New Law Offers Expanded Role for Nurse Practitioners


Commentary by Roy P. Dyson, State Senator, District 29

Commentary by Roy P. Dyson, State Senator, District 29On Tuesday, April 13, Governor O'Malley signed into law Senate Bill 484, which I sponsored. The new law, Chapter 77, provides that nurse practitioners will no longer need an agreement with a physician to practice in Maryland.

Nurse practitioners are registered nurses with a graduate degree in advanced practice nursing. They provide a broad range of health care services. Those services include: making a comprehensive physical assessment of patients, establishing a medical diagnosis for common short term or chronic stable health problems, ordering, performing and interpreting lab tests, prescribing drugs, performing therapeutic or corrective measures, referring patient to appropriate physicians or other health care providers and providing emergency care. Nurse practitioners provide these services in a wide variety of settings with or without physician supervision.

However, under current Maryland law, a nurse practitioner cannot perform any of those services without a written agreement with a licensed physician. The current law works against providing as much health care as possible and as much access to health care as possible because without a collaborative agreement with a physician, nurse practitioners cannot provide care to patients who need it. Indeed, current law ties the nurse practitioners to physicians, so if a physician leaves a practice for whatever reason, the nurse practitioner cannot see or care for patients until a new agreement is reached.

According to the U.S. Department of Health and Human Services, allowing nurse practitioners to deliver care without a collaborative agreement with a physician expands care to medically underserved areas and provider shortage areas. Southern Maryland is the primary shortage area in Maryland.

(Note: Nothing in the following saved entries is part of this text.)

/-! ### State.setStream -/

@[simp] theorem setStream_pending (x : Stream) : (s.setStream x).pending = s.pending := rfl
@[simp] theorem setStream_part (x : Stream) : (s.setStream x).part = s.part := rfl
@[simp] theorem setStream_phase (x : Stream) : (s.setStream x).phase = s.phase := rfl
@[simp] theorem setStream_gts (x : Stream) : (s.setStream x).gts = s.gts := rfl
@[simp] theorem setStream_slew (x : Stream) : (s.setStream x).slew = s.slew := rfl
@[simp] theorem setStream_slewPhase (x : Stream) : (s.setStream x).slewPhase = s.slewPhase := rfl
@[simp] theorem setStream_freeCtr (x : Stream) : (s.setStream x).freeCtr = s.freeCtr := rfl
@[simp] theorem setStream_out (x : Stream) : (s.setStream x).out = s.out := rfl
@[simp] theorem setStream_resetN (x : Stream) : (s.setStream x).resetN = s.resetN := rfl
@[simp] theorem setStream_pwrGood (x : Stream) : (s.setStream x).pwrGood = s.pwrGood := rfl
@[simp] theorem setStream_thermTrip (x : Stream) : (s.setStream x).thermTrip = s.thermTrip := rfl
@[simp] theorem setStream_gtsPps (x : Stream) : (s.setStream x).gtsPps = s.gtsPps := rfl
@[simp] theorem setStream_align (x : Stream) : (s.setStream x).align = s.align := rfl
@[simp] theorem setStream_bootMode (x : Stream) : (s.setStream x).bootMode = s.bootMode := rfl
@[simp] theorem setStream_bootSource (x : Stream) : (s.setStream x).bootSource = s.bootSource := rfl
@[simp] theorem setStream_bootResult (x : Stream) : (s.setStream x).bootResult = s.bootResult := rfl
@[simp] theorem setStream_bootDie (x : Stream) : (s.setStream x).bootDie = s.bootDie := rfl
@[simp] theorem setStream_chainOk (x : Stream) : (s.setStream x).chainOk = s.chainOk := rfl
@[simp] theorem setStream_image (x : Stream) : (s.setStream x).image = s.image := rfl
@[simp] theorem setStream_rebootAt (x : Stream) : (s.setStream x).rebootAt = s.rebootAt := rfl
@[simp] theorem setStream_allow (x : Stream) : (s.setStream x).allow = s.allow := rfl
@[simp] theorem setStream_log (x : Stream) : (s.setStream x).log = s.log := rfl
@[simp] theorem setStream_logSeq (x : Stream) : (s.setStream x).logSeq = s.logSeq := rfl
@[simp] theorem setStream_logAt (x : Stream) : (s.setStream x).logAt = s.logAt := rfl
@[simp] theorem setStream_flash (x : Stream) : (s.setStream x).flash = s.flash := rfl
@[simp] theorem setStream_dies (x : Stream) : (s.setStream x).dies = s.dies := rfl
@[simp] theorem setStream_hulPackage (x : Stream) : (s.setStream x).hulPackage = s.hulPackage := rfl
@[simp] theorem setStream_hulEvtOut (x : Stream) : (s.setStream x).hulEvtOut = s.hulEvtOut := rfl
@[simp] theorem setStream_hulT7 (x : Stream) : (s.setStream x).hulT7 = s.hulT7 := rfl
@[simp] theorem setStream_t7At (x : Stream) : (s.setStream x).t7At = s.t7At := rfl
@[simp] theorem setStream_mem (x : Stream) : (s.setStream x).mem = s.mem := rfl
@[simp] theorem setStream_threads (x : Stream) : (s.setStream x).threads = s.threads := rfl
@[simp] theorem setStream_sides (x : Stream) : (s.setStream x).sides = s.sides := rfl
@[simp] theorem setStream_dynamic (x : Stream) : (s.setStream x).dynamic = s.dynamic := rfl
@[simp] theorem setStream_barriers (x : Stream) : (s.setStream x).barriers = s.barriers := rfl
@[simp] theorem setStream_istore (x : Stream) : (s.setStream x).istore = s.istore := rfl
@[simp] theorem setStream_banks (x : Stream) : (s.setStream x).banks = s.banks := rfl
@[simp] theorem setStream_activeBank (x : Stream) : (s.setStream x).activeBank = s.activeBank := rfl
@[simp] theorem setStream_profiles (x : Stream) : (s.setStream x).profiles = s.profiles := rfl
@[simp] theorem setStream_loading (x : Stream) : (s.setStream x).loading = s.loading := rfl
@[simp] theorem setStream_sessionCtr (x : Stream) : (s.setStream x).sessionCtr = s.sessionCtr := rfl
@[simp] theorem setStream_sessions (x : Stream) : (s.setStream x).sessions = s.sessions := rfl
@[simp] theorem setStream_indRegs (x : Stream) : (s.setStream x).indRegs = s.indRegs := rfl
@[simp] theorem setStream_staging (x : Stream) : (s.setStream x).staging = s.staging := rfl
@[simp] theorem setStream_qps (x : Stream) : (s.setStream x).qps = s.qps := rfl
@[simp] theorem setStream_jobs (x : Stream) : (s.setStream x).jobs = s.jobs := rfl
@[simp] theorem setStream_tickets (x : Stream) : (s.setStream x).tickets = s.tickets := rfl
@[simp] theorem setStream_nextNumber (x : Stream) : (s.setStream x).nextNumber = s.nextNumber := rfl
@[simp] theorem setStream_routing (x : Stream) : (s.setStream x).routing = s.routing := rfl
@[simp] theorem setStream_partnerPending (x : Stream) : (s.setStream x).partnerPending = s.partnerPending := rfl
@[simp] theorem setStream_twin (x : Stream) : (s.setStream x).twin = s.twin := rfl
@[simp] theorem setStream_recoveries (x : Stream) : (s.setStream x).recoveries = s.recoveries := rfl
@[simp] theorem setStream_crash (x : Stream) : (s.setStream x).crash = s.crash := rfl
@[simp] theorem setStream_recoverySeq (x : Stream) : (s.setStream x).recoverySeq = s.recoverySeq := rfl
@[simp] theorem setStream_activation (x : Stream) : (s.setStream x).activation = s.activation := rfl
@[simp] theorem setStream_lifeLog (x : Stream) : (s.setStream x).lifeLog = s.lifeLog := rfl
@[simp] theorem setStream_lifBusy (x : Stream) : (s.setStream x).lifBusy = s.lifBusy := rfl
@[simp] theorem setStream_lifAgain (x : Stream) : (s.setStream x).lifAgain = s.lifAgain := rfl
@[simp] theorem setStream_lifOk (x : Stream) : (s.setStream x).lifOk = s.lifOk := rfl
@[simp] theorem setStream_lifSaving (x : Stream) : (s.setStream x).lifSaving = s.lifSaving := rfl
@[simp] theorem setStream_lifAt (x : Stream) : (s.setStream x).lifAt = s.lifAt := rfl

It should be emphasized that nurse practitioners do not compete with physicians. Rather, they work hand in glove with the physician. In the ideal circumstance physicians see highly acute patients who exceed the scope of the nurse practitioner, who sees the remaining patients.

When the bill becomes effective on October 1, Maryland will join 28 other states that allow nurse practitioners to work without physician agreement. Not only will the new law provide greater access to health care in shortage areas, it will not cost the state. Instead, it will save money because it eliminates the cost of administrative review of the lengthy agreements and decreases costs to Medicaid. Under the new law, the Board of Nursing will have sole oversight for the nurse practitioners.

There are 3,200 nurse practitioners certified in Maryland. According to the chairperson for the Nurse Practitioner Association of Maryland, the state has lost between 10% and 15% of its nurse practitioners in the past few years. I am hopeful that the new law will attract more nurse practitioners to Maryland.

The new law presents a rare occurrence in law making. It provides a partial solution to increase access to health care, especially in health care shortage areas, and it does not cost the taxpayers any money.